» EXERCISE AIM: Each entry must appear in the answer exactly as written.

==================================================

-- ==== Sys2Proof/Machine/State.lean ====
section
/-! DEFINITION. The state of the device: everything the manual gives it (INVENTORY.md lists each piece with its rule), and the queue of waiting commands. -/

namespace Sys2Proof.Machine

/-- A hardware loop counter LC0 to LC3 (R71, R90, R171): remaining count, first and last index of the body. -/
structure LoopReg where
  count : Nat
  start : Nat
  stop : Nat
  deriving DecidableEq, Repr

/-- A held launch: its word and its deadline in the device time base (R73, R174). -/
structure Launch where
  word : Word
  deadline : Nat
  deriving DecidableEq, Repr

/-- What a task waits for (R96). -/
inductive Wait where
  | none
  | tag (slot : Nat) (want : Bool) (gchk : Bool) (gen pc : Nat)
  | credit
  | take (gd : Nat)
  | done (gd : Nat)
  deriving DecidableEq, Repr

/-- A task context (R71): registers A, S, G, P, LC, the active loops innermost first, the pending launch (R73), its wait,
whether TASK_STALL was raised in the episode (R107), and whether it has yielded (R95). -/
structure Task where
  a : Tab Word := []
  s : Tab Word := []
  g : Tab Word := []
  p : Tab (BitVec 64) := []
  lc : Tab LoopReg := []
  nest : List Nat := []
  pending : Option Launch := none
  wait : Wait := .none
  stalled : Bool := false
  yielded : Bool := false
  deriving DecidableEq, Repr

/-- A write transaction (R148): accumulate-on-write kind (0 none, 1 INT32, 2 FP32), route (none for the weight ring), target
core or multicast group, handle, half, byte offset in the half, data; the task and index of the writer's instruction; and the positions of
poisoned bytes (R190). -/
structure Txn where
  writer : Nat
  aow : Nat
  route : Option Nat
  tcore : Nat
  handle : Nat
  half : Nat
  off : Nat
  data : Bytes
  task : Nat
  pc : Nat
  bad : List Nat := []
  deriving DecidableEq, Repr

/-- A tag update (R142): state, generation mode and value, and where it goes and comes from. -/
structure TagUpd where
  writer : Nat
  route : Option Nat
  tcore : Nat
  handle : Nat
  half : Nat
  full : Bool
  gmode : Nat
  gen : Nat
  task : Nat
  pc : Nat
  deriving DecidableEq, Repr

/-- A SETTAG whose release has not left the core (R93): its task, its own handle index, the update it will send, and what still holds a write
the task made earlier through that handle, or for an EMPTY a read (R146): 0 nothing, 1 the DRAIN that waits for credit, 2 the instruction in the waiting place of the vector
unit, 3 a read of an instruction in a waiting place. -/
structure Release where
  task : Nat
  handle : Nat
  upd : TagUpd
  behind : Nat := 0
  deriving DecidableEq, Repr

/-- An instruction in a waiting place of the vector or the array unit (R69), with the registers it was issued with. -/
structure VecJob where
  task : Nat
  pc : Nat
  ins : IWord
  regs : Task
  deriving DecidableEq, Repr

==================================================

» RESPONSE AREA:
-- ==== Sys2Proof/Machine/State.lean ====
section
/-! DEFINITION. The state of the device: everything the manual gives it (INVENTORY.md lists each piece with its rule), and the queue of waiting commands. -/

namespace Sys2Proof.Machine

/-- A hardware loop counter LC0 to LC3 (R71, R90, R171): remaining count, first and last index of the body. -/
structure LoopReg where
  count : Nat
  start : Nat
  stop : Nat
  deriving DecidableEq, Repr

/-- A held launch: its word and its deadline in the device time base (R73, R174). -/
structure Launch where
  word : Word
  deadline : Nat
  deriving DecidableEq, Repr

/-- What a task waits for (R96). -/
inductive Wait where
  | none
  | tag (slot : Nat) (want : Bool) (gchk : Bool) (gen pc : Nat)
  | credit
  | take (gd : Nat)
  | done (gd : Nat)
  deriving DecidableEq, Repr

/-- A task context (R71): registers A, S, G, P, LC, the active loops innermost first, the pending launch (R73), its wait,
whether TASK_STALL was raised in the episode (R107), and whether it has yielded (R95). -/
structure Task where
  a : Tab Word := []
  s : Tab Word := []
  g : Tab Word := []
  p : Tab (BitVec 64) := []
  lc : Tab LoopReg := []
  nest : List Nat := []
  pending : Option Launch := none
  wait : Wait := .none
  stalled : Bool := false
  yielded : Bool := false
  deriving DecidableEq, Repr

/-- A write transaction (R148): accumulate-on-write kind (0 none, 1 INT32, 2 FP32), route (none for the weight ring), target
core or multicast group, handle, half, byte offset in the half, data; the task and index of the writer's instruction; and the positions of
poisoned bytes (R190). -/
structure Txn where
  writer : Nat
  aow : Nat
  route : Option Nat
  tcore : Nat
  handle : Nat
  half : Nat
  off : Nat
  data : Bytes
  task : Nat
  pc : Nat
  bad : List Nat := []
  deriving DecidableEq, Repr

/-- A tag update (R142): state, generation mode and value, and where it goes and comes from. -/
structure TagUpd where
  writer : Nat
  route : Option Nat
  tcore : Nat
  handle : Nat
  half : Nat
  full : Bool
  gmode : Nat
  gen : Nat
  task : Nat
  pc : Nat
  deriving DecidableEq, Repr

/-- A SETTAG whose release has not left the core (R93): its task, its own handle index, the update it will send, and what still holds a write
the task made earlier through that handle, or for an EMPTY a read (R146): 0 nothing, 1 the DRAIN that waits for credit, 2 the instruction in the waiting place of the vector
unit, 3 a read of an instruction in a waiting place. -/
structure Release where
  task : Nat
  handle : Nat
  upd : TagUpd
  behind : Nat := 0
  deriving DecidableEq, Repr

/-- An instruction in a waiting place of the vector or the array unit (R69), with the registers it was issued with. -/
structure VecJob where
  task : Nat
  pc : Nat
  ins : IWord
  regs : Task
  deriving DecidableEq, Repr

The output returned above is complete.